Listed records =

/-- HOME_SLICE_OPERATION (R239 to R243, R259). -/
def Obligations.HomeSliceServes : Prop :=
  (∀ (s : State) (d k : Nat) (parity : Bool), d < 4 → k < 16 →
    ((s.die d).slices.getD k ⟨[], 0, [0, 0, 0, 0]⟩).waiting.all (fun q => !s.reqReady q) = true →
    exec (.homeSliceOperation d k parity) s = .next s) ∧
  ∀ (s : State) (d k : Nat) (q : HomeReq) (parity : Bool), d < 4 → k < 16 →
    (s.die d).slices.getD k ⟨[], 0, [0, 0, 0, 0]⟩ = ⟨[q], 0, [0, 0, 0, 0]⟩ → s.reqReady q = true →
    q.cls = 1 ∨ q.cls = 2 ∨ q.cls = 3 ∨ q.cls = 4 →
    ∃ s1 : State, (∀ key e, s1.lineRead e key = s.lineRead e key) ∧ s1.tiles = s.tiles ∧ s1.hbm = s.hbm ∧ s1.sram = s.sram ∧
      (d < s.dies.length → k < (s.die d).slices.length → (s1.die d).slices.getD k ⟨[], 0, [0, 0, 0, 0]⟩ = ⟨[], 1, modAt [0, 0, 0, 0] (q.cls - 1) (· + 1)⟩) ∧
      (s.allocOfReq q = none → exec (.homeSliceOperation d k parity) s =
        .next (s1.answer_ q.who (.refused 1 (if q.kind.isAtomic then 0x22 else 0x20) q.off) [] none)) ∧
      ∀ al, s.allocOfReq q = some al → exec (.homeSliceOperation d k parity) s =
        .next ((s1.homeApply al q parity).s.answer_ q.who (s1.homeApply al q parity).fin (s1.homeApply al q parity).data
          (s1.homeApply al q parity).crc)

/-- Reads, writes, item writes and atomics at a home (R239, R242, R259, R260). -/
def Obligations.HomeUpdatesOneLine : Prop :=
  ∀ (s : State) (al : Alloc) (q : HomeReq) (key d : Nat), Safety.Memory.wf s = true → Safety.Cache.coherent s d →
    key = physKey (place al (q.off / 64 * 64)) / 64 → d = (place al (q.off / 64 * 64)).1 / 5 → d < s.dies.length →
    (s.stk (place al (q.off / 64 * 64)).1).lost = false → s.linePoison d key = false →
    (q.kind = .readLine → (s.homeApply al q false).fin = .ok ∧ (s.homeApply al q false).data = s.lineRead d key ∧
      ∀ k', (s.homeApply al q false).s.lineRead d k' = s.lineRead d k') ∧
    (∀ m data, q.kind = .writeLine m data → data.length = 64 → (s.homeApply al q false).fin = .ok ∧
      (s.homeApply al q false).s.lineRead d key = mergeMask (s.lineRead d key) data m ∧
      (m = 2 ^ 64 - 1 → (s.homeApply al q false).s.lineRead d key = data) ∧
      ∀ k', k' ≠ key → (s.homeApply al q false).s.lineRead d k' = s.lineRead d k') ∧
    (∀ data, q.kind = .writeItem data → q.off % 64 + data.length ≤ 64 →
      (s.homeApply al q false).s.lineRead d key = splice (s.lineRead d key) (q.off % 64) data ∧
      ∀ k', k' ≠ key → (s.homeApply al q false).s.lineRead d k' = s.lineRead d k') ∧
    ∀ aop ret opd, q.kind = .atomic aop ret opd →
      ((atomicApply aop ((s.lineRead d key).drop (q.off % 64)) opd).1.length + q.off % 64 ≤ 64) →
      (s.homeApply al q false).s.lineRead d key =
        splice (s.lineRead d key) (q.off % 64) (atomicApply aop ((s.lineRead d key).drop (q.off % 64)) opd).1 ∧
      (s.homeApply al q false).data = (if ret then (atomicApply aop ((s.lineRead d key).drop (q.off % 64)) opd).2 else []) ∧
      ∀ k', k' ≠ key → (s.homeApply al q false).s.lineRead d k' = s.lineRead d k'

/-- CACHE_EVICT and SCRUB_BLOCK (R171, R239, R249, R252). -/
def Obligations.EvictionIsInvisible : Prop :=
  (∀ (s : State) (d key : Nat), d < 4 → d < s.dies.length → Safety.Memory.wf s = true → Safety.Cache.coherent s d → key < 2 ^ 40 →
    (s.cached d key = none → exec (.cacheEvict d key) s = .next s) ∧
    ∀ l, s.cached d key = some l →
      (l.dirty = true → s.keyReady key = false → exec (.cacheEvict d key) s = .next s) ∧
      ((l.dirty = true → s.keyReady key = true) →
        ∃ u : State, exec (.cacheEvict d key) s = .next u ∧ u.cached d key = none ∧ (∀ k', u.lineRead d k' = s.lineRead d k') ∧
          cellsRead u.hbm (key * 64) 64 = l.data ∧ u.sram = s.sram)) ∧
  (∀ (s : State) (d blk : Nat), d < 4 → d = dieOfKey blk →
    ∃ u : State, exec (.cacheEvict d (crcLine blk)) s = .next u ∧ u.crcOf blk = s.crcOf blk ∧ u.hbm = s.hbm) ∧
  ∀ (s : State) (d block : Nat), d < 4 →
    ((∀ al ∈ s.allocs, (al.e.crc && al.has block && block % 4096 == 0 && (place al block).1 / 5 == d) = false) →
      exec (.scrubBlock d block) s = .next s) ∧
    ∀ al, s.allocs.filter (fun al => al.e.crc && al.has block && block % 4096 == 0 && (place al block).1 / 5 == d) = [al] →
      (((s.die d).scrubbed.any fun e => e.1 == physKey (place al block) && e.2 / s.scrubNs == s.now / s.scrubNs) = true ∨
        ((List.range 16).all fun c => s.stackReady al (block + 256 * c)) = false → exec (.scrubBlock d block) s = .next s) ∧
      (((s.die d).scrubbed.any fun e => e.1 == physKey (place al block) && e.2 / s.scrubNs == s.now / s.scrubNs) = false →
        ((List.range 16).all fun c => s.stackReady al (block + 256 * c)) = true →
        ∃ u : State, u = (s.readBlock al block).1.modDie d (fun x => { x with
            scrubbed := (physKey (place al block), (s.readBlock al block).1.now) :: x.scrubbed.filter fun e => e.1 != physKey (place al block) }) ∧
          exec (.scrubBlock d block) s = .next (if crc32c (s.readBlock al block).2 = (s.readBlock al block).1.blockCrc al block then u
            else (u.post (some al.part) 0x000D d 0 0 block).log 0x000B al.part [d, block]))

/-- TILE_SRAM_LINE_REQUEST (R165, R197, R232, R256) and FLAG_LAND (R237, R262, R263, R279). -/
def Obligations.TileRequestsServed : Prop :=
  (∀ (s : State) (t : Nat) (upset : Option Nat), t < 384 → s.nextTileReq t = none → exec (.tileSramLineRequest t upset) s = .next s) ∧
  (∀ (s : State) (t : Nat) (q : HomeReq) (upset : Option Nat) (v : State) (full : Bool), t < 384 → s.nextTileReq t = some q →
    v = upsetIn { s with tileReqs := s.tileReqs.erase (t, q) } t upset →
    full = (match q.who.region with | some r => s.reqsFull (12 * r) t | none => false) → (s.held .tile t && !s.wasOpen q.who) = false →
    ((s.region (t / 12)).fenced = true → exec (.tileSramLineRequest t upset) s =
      .next ((v.answer_ q.who (.refused 3 1 q.off) [] none).pumpRegion (q.who.region.getD 0) full)) ∧
    ((s.region (t / 12)).fenced = false →
      (∀ m data, q.kind = .writeLine m data → ∃ u : State,
        exec (.tileSramLineRequest t upset) s = .next ((u.answer_ q.who .ok [] none).pumpRegion (q.who.region.getD 0) full) ∧
        u.tileReqs = v.tileReqs ∧
        (Safety.Memory.wf s = true → data.length = 64 → aOfOff q.off + 64 ≤ 2 ^ 21 →
          (∀ k, k < 64 → u.sramRead t (aOfOff q.off + k) 1 =
            if m / 2 ^ k % 2 = 1 then [data.getD k 0] else s.sramRead t (aOfOff q.off + k) 1) ∧
          ∀ a, a < 2 ^ 21 → a < aOfOff q.off ∨ aOfOff q.off + 64 ≤ a → u.sramRead t a 1 = s.sramRead t a 1)) ∧
      (q.kind = .readLine → v.sramBadIn t (aOfOff q.off) 64 = none → exec (.tileSramLineRequest t upset) s =
        .next ((v.answer_ q.who .ok (s.sramRead t (aOfOff q.off) 64) none).pumpRegion (q.who.region.getD 0) full)) ∧
      ∀ b, q.kind = .readLine → v.sramBadIn t (aOfOff q.off) 64 = some b → exec (.tileSramLineRequest t upset) s =
        .next (((v.postParity t b rdPorter q.layer q.op).answer_ q.who (.dataBad 2 b) (s.sramRead t (aOfOff q.off) 64) none).pumpRegion
          (q.who.region.getD 0) full))) ∧
  ∀ (s : State) (d k : Nat), d < 4 →
    ((s.die d).flags[k]? = none → exec (.flagLand d k) s = .next s) ∧
    ∀ fl, (s.die d).flags[k]? = some fl →
      (s.flagReady fl = false ∨ s.flagPlaceReady fl = false → exec (.flagLand d k) s = .next s) ∧
      (s.flagReady fl = true → s.flagPlaceReady fl = true → (∀ t op r, fl.who = .tile t op r → s.tileFrozen t = false) →
        exec (.flagLand d k) s = .next (((((s.landFlag fl).s.modDie d fun x => { x with flags := x.flags.eraseIdx k }).flagFill d).answer_
          fl.who (s.landFlag fl).fin [] none)) ∧
        (isTileSram fl.off = true → (s.region (tileOfOff fl.off / 12)).fenced = false → Safety.Memory.wf s = true →
          fl.data.length = 64 → aOfOff fl.off + 64 ≤ 2 ^ 21 → tileOfOff fl.off < s.tiles.length →
          (s.tile (tileOfOff fl.off)).tokens.getD fl.ttok 0 + fl.tcnt ≤ 65535 →
          (s.landFlag fl).fin = .ok ∧ (s.landFlag fl).s.sramRead (tileOfOff fl.off) (aOfOff fl.off) 64 = fl.data ∧
          ((s.landFlag fl).s.tile (tileOfOff fl.off)).tokens = (if fl.tcnt = 0 then (s.tile (tileOfOff fl.off)).tokens
            else (s.tile (tileOfOff fl.off)).tokens.set fl.ttok ((s.tile (tileOfOff fl.off)).tokens.getD fl.ttok 0 + fl.tcnt)) ∧
          (s.landFlag fl).s.hbm = s.hbm))

/-- LNY_TRIM_WRITE, LNY_ADJ_WRITE, LNY_SET_WRITE, HCH_CTRL_WRITE and CONTROL_REGISTER_WRITE on the Lanyard block (R149, R150,
R153, R154). -/
def Obligations.TimerAndAdjustWrites : Prop :=
  ∀ (s : State) (v : W64) (off : Nat),
    (∀ i, (i, off) ∈ [(Instr.lnyTrimWrite false v, 0x10018), (.lnyAdjWrite false v, 0x10020), (.lnySetWrite false v, 0x10028),
        (.hchCtrlWrite false v, 0x10100)] →
      exec i s = .next (s.post none 0x0003 0x0500 0 0 off) ∧
      exec (.controlRegisterWrite false off 8 v) s = .next (s.post none 0x0003 0x0500 0 0 off)) ∧
    (off = 0x10000 ∨ off = 0x10008 ∨ off = 0x10010 ∨ off = 0x10030 ∨ off = 0x10038 ∨ off = 0x10040 →
      exec (.controlRegisterWrite false off 8 v) s = .next (s.post none 0x0003 0x0500 0 0 off)) ∧
    (∀ by_ n, n < 8 → ∃ l : Lny, exec (.controlRegisterWrite by_ (0x10080 + 8 * n) 8 v) s = .next { s with lny := l } ∧
      (n < s.lny.tmr.length → l.tmr.getD n 0 = v.toNat) ∧ (∀ m, m ≠ n → l.tmr.getD m 0 = s.lny.tmr.getD m 0) ∧
      l.now = s.lny.now ∧ l.tmrEn = s.lny.tmrEn ∧ l.tmrFired = s.lny.tmrFired) ∧
    (∃ l : Lny, exec (.lnyTrimWrite true v) s = .next { s with lny := l } ∧ l.now = s.lny.now ∧
      l.trim = max (-(2 ^ 28)) (min (2 ^ 28) (toSigned 32 (v.toNat % 2 ^ 32)))) ∧
    (∃ l : Lny, exec (.lnyAdjWrite true v) s = .next { s with lny := l } ∧ l.now = s.lny.now ∧
      ((toSigned 32 (v.toNat % 2 ^ 32)).natAbs ≤ 65535 → l.adjRemain = toSigned 32 (v.toNat % 2 ^ 32) ∧ l.adjRefused = s.lny.adjRefused) ∧
      (65535 < (toSigned 32 (v.toNat % 2 ^ 32)).natAbs → l.adjRefused = true ∧ l.adjRemain = s.lny.adjRemain)) ∧
    exec (.controlRegisterWrite true 0x10010 8 v) s = .next (s.modLny fun l => l.setCtrl v.toNat)

/-- LNY_SET_WRITE by the Capstan (R150). -/
def Obligations.LanyardIsSetOnlyForward : Prop :=
  ∀ (s : State) (v : W64),
    (s.anyBound = false → (s.lny.locked = false ∨ s.now ≤ v.toNat) → ∃ u, exec (.lnySetWrite true v) s = .next u ∧
      u.lny.now = v.toNat ∧ u.lny.locked = true ∧ u.lny.setRefused = s.lny.setRefused) ∧
    (s.anyBound = true ∨ (s.lny.locked = true ∧ v.toNat < s.now) →
      exec (.lnySetWrite true v) s = .next (s.modLny fun l => { l with setRefused := true }))

/-- HCH_CTRL_WRITE by the Capstan (R160). -/
def Obligations.ShiftChangesOnlyUnbound : Prop :=
  ∀ (s : State) (v : W64),
    (s.anyBound = true → v.toNat % 32 ≠ s.lny.shift →
      exec (.hchCtrlWrite true v) s = .next (s.post none 0x0006 0x0600 0 0 (v.toNat % 32))) ∧
    (s.anyBound = false → 8 ≤ v.toNat % 32 → v.toNat % 32 ≤ 20 → ∃ u, exec (.hchCtrlWrite true v) s = .next u ∧
      u.lny.shift = v.toNat % 32 ∧ u.lny.now = s.lny.now ∧ u.lny.hintEn = bit v.toNat 5 ∧ u.tiles = s.tiles ∧ u.sram = s.sram) ∧
    (∀ u, exec (.hchCtrlWrite true v) s = .next u → s.anyBound = true → u.lny.shift = s.lny.shift)

/-- CONTROL_REGISTER_WRITE (R6, R19): narrow writes and reserved offsets, also of the registers with commands of their own. -/
def Obligations.NarrowWritesIgnored : Prop :=
  ∀ (s : State) (by_ : Bool) (off width : Nat) (v : W64),
    (width ≠ 8 → exec (.controlRegisterWrite by_ off width v) s = .next (s.post none 0x0001 0x0500 0 0 off)) ∧
    (0x70000 ≤ off → off < 0x100000 → exec (.controlRegisterWrite by_ off 8 v) s = .next (s.post none 0x0002 0x0500 0 0 off)) ∧
    (∀ n, 64 ≤ n → exec (.mbxHandover n v) s = .next (s.post none 0x0002 0x0500 0 0 (0x1000 * (n / 16 + 1) + 0x100 + 0x20 * (n % 16)))) ∧
    (∀ n, 5 ≤ n → exec (.errTailWrite n v) s = .next (s.post none 0x0002 0x0500 0 0 (0x60010 + 0x1000 * n))) ∧
    ∀ (n m : Nat) (w : ReadWidth) (parity : Bool), ∀ i ∈ (if 5 ≤ n then [Instr.errStatusRead n w, .errFaultqRead n w] else []) ++
        [Instr.errFaultqRead 0 w] ++ (if 4 ≤ n then [.errScopeCntRead n w] else []) ++
        (if monExists n m then [] else [.strStatRead n m w]) ++
        (if 0x10000 ≤ n || n % 8 != 0 then [.amberRamRead n w parity] else []),
      exec i s = .next { s with coreAns := some ⟨0, false⟩ }

/-- Posting an event, and ERR_TAIL_WRITE (R481). -/
def Obligations.EventRingHolds32 : Prop :=
  ∀ (s : State) (sc : Nat) (r : EvRec) (v : W64), sc < s.errs.length → sc < 5 → (s.page sc).recs.length = 32 →
    ((s.page sc).full = false → ((s.postPage sc r).page sc).recs.getD ((s.page sc).head % 32) EvRec.zero = r ∧
      (∀ j, j ≠ (s.page sc).head % 32 → ((s.postPage sc r).page sc).recs.getD j EvRec.zero = (s.page sc).recs.getD j EvRec.zero) ∧
      ((s.postPage sc r).page sc).head = ((s.page sc).head + 1) % 64 ∧
      ((s.page sc).irqEn = true → (s.postPage sc r).irqs.contains (36 + sc) = true) ∧
      ((s.page sc).irqEn = false → (s.postPage sc r).irqs = s.irqs)) ∧
    ((s.page sc).full = true → ((s.postPage sc r).page sc).recs = (s.page sc).recs ∧ (s.postPage sc r).irqs = s.irqs ∧
      ((s.postPage sc r).page sc).overflow = true ∧ ((s.postPage sc r).page sc).dropped = min ((s.page sc).dropped + 1) 65535) ∧
    ((v.toNat % 64 + 64 - (s.page sc).tail) % 64 ≤ ((s.page sc).head + 64 - (s.page sc).tail) % 64 → ∃ u,
      exec (.errTailWrite sc v) s = .next u ∧ (u.page sc).tail = v.toNat % 64 ∧ (u.page sc).head = (s.page sc).head ∧
      (u.page sc).recs = (s.page sc).recs) ∧
    (((s.page sc).head + 64 - (s.page sc).tail) % 64 < (v.toNat % 64 + 64 - (s.page sc).tail) % 64 →
      exec (.errTailWrite sc v) s = .next s)

/-- MBX_HANDOVER (R419). -/
def Obligations.SlotsAreHandedOver : Prop :=
  ∀ (s : State) (n : Nat) (v : W64), n < 64 →
    ((s.mbx n).owner = true → exec (.mbxHandover n v) s = .next (s.post (some (n / 16)) 0x0005 n 0 0 v.toNat)) ∧
    ((s.mbx n).owner = false → n < s.cap.mbx.length → ∃ u, exec (.mbxHandover n v) s = .next u ∧
      (u.mbx n).owner = bit v.toNat 0 ∧ (u.mbx n).seq = v.toNat / 2 ^ 16 % 2 ^ 16 ∧ (u.mbx n).table = (s.mbx n).table ∧
      (∀ m, m ≠ n → u.mbx m = s.mbx m) ∧ u.errs = s.errs ∧ u.tiles = s.tiles)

Required action = Above are the records. Print exactly, and only, the lines from the line with "def Obligations.NarrowWritesIgnored : Prop" to the line with "(∀ n, 64 ≤ n → exec", both inclusive.

Result of the exercise =
def Obligations.NarrowWritesIgnored : Prop :=
  ∀ (s : State) (by_ : Bool) (off width : Nat) (v : W64),
    (width ≠ 8 → exec (.controlRegisterWrite by_ off width v) s = .next (s.post none 0x0001 0x0500 0 0 off)) ∧
    (0x70000 ≤ off → off < 0x100000 → exec (.controlRegisterWrite by_ off 8 v) s = .next (s.post none 0x0002 0x0500 0 0 off)) ∧
    (∀ n, 64 ≤ n → exec (.mbxHandover n v) s = .next (s.post none 0x0002 0x0500 0 0 (0x1000 * (n / 16 + 1) + 0x100 + 0x20 * (n % 16)))) ∧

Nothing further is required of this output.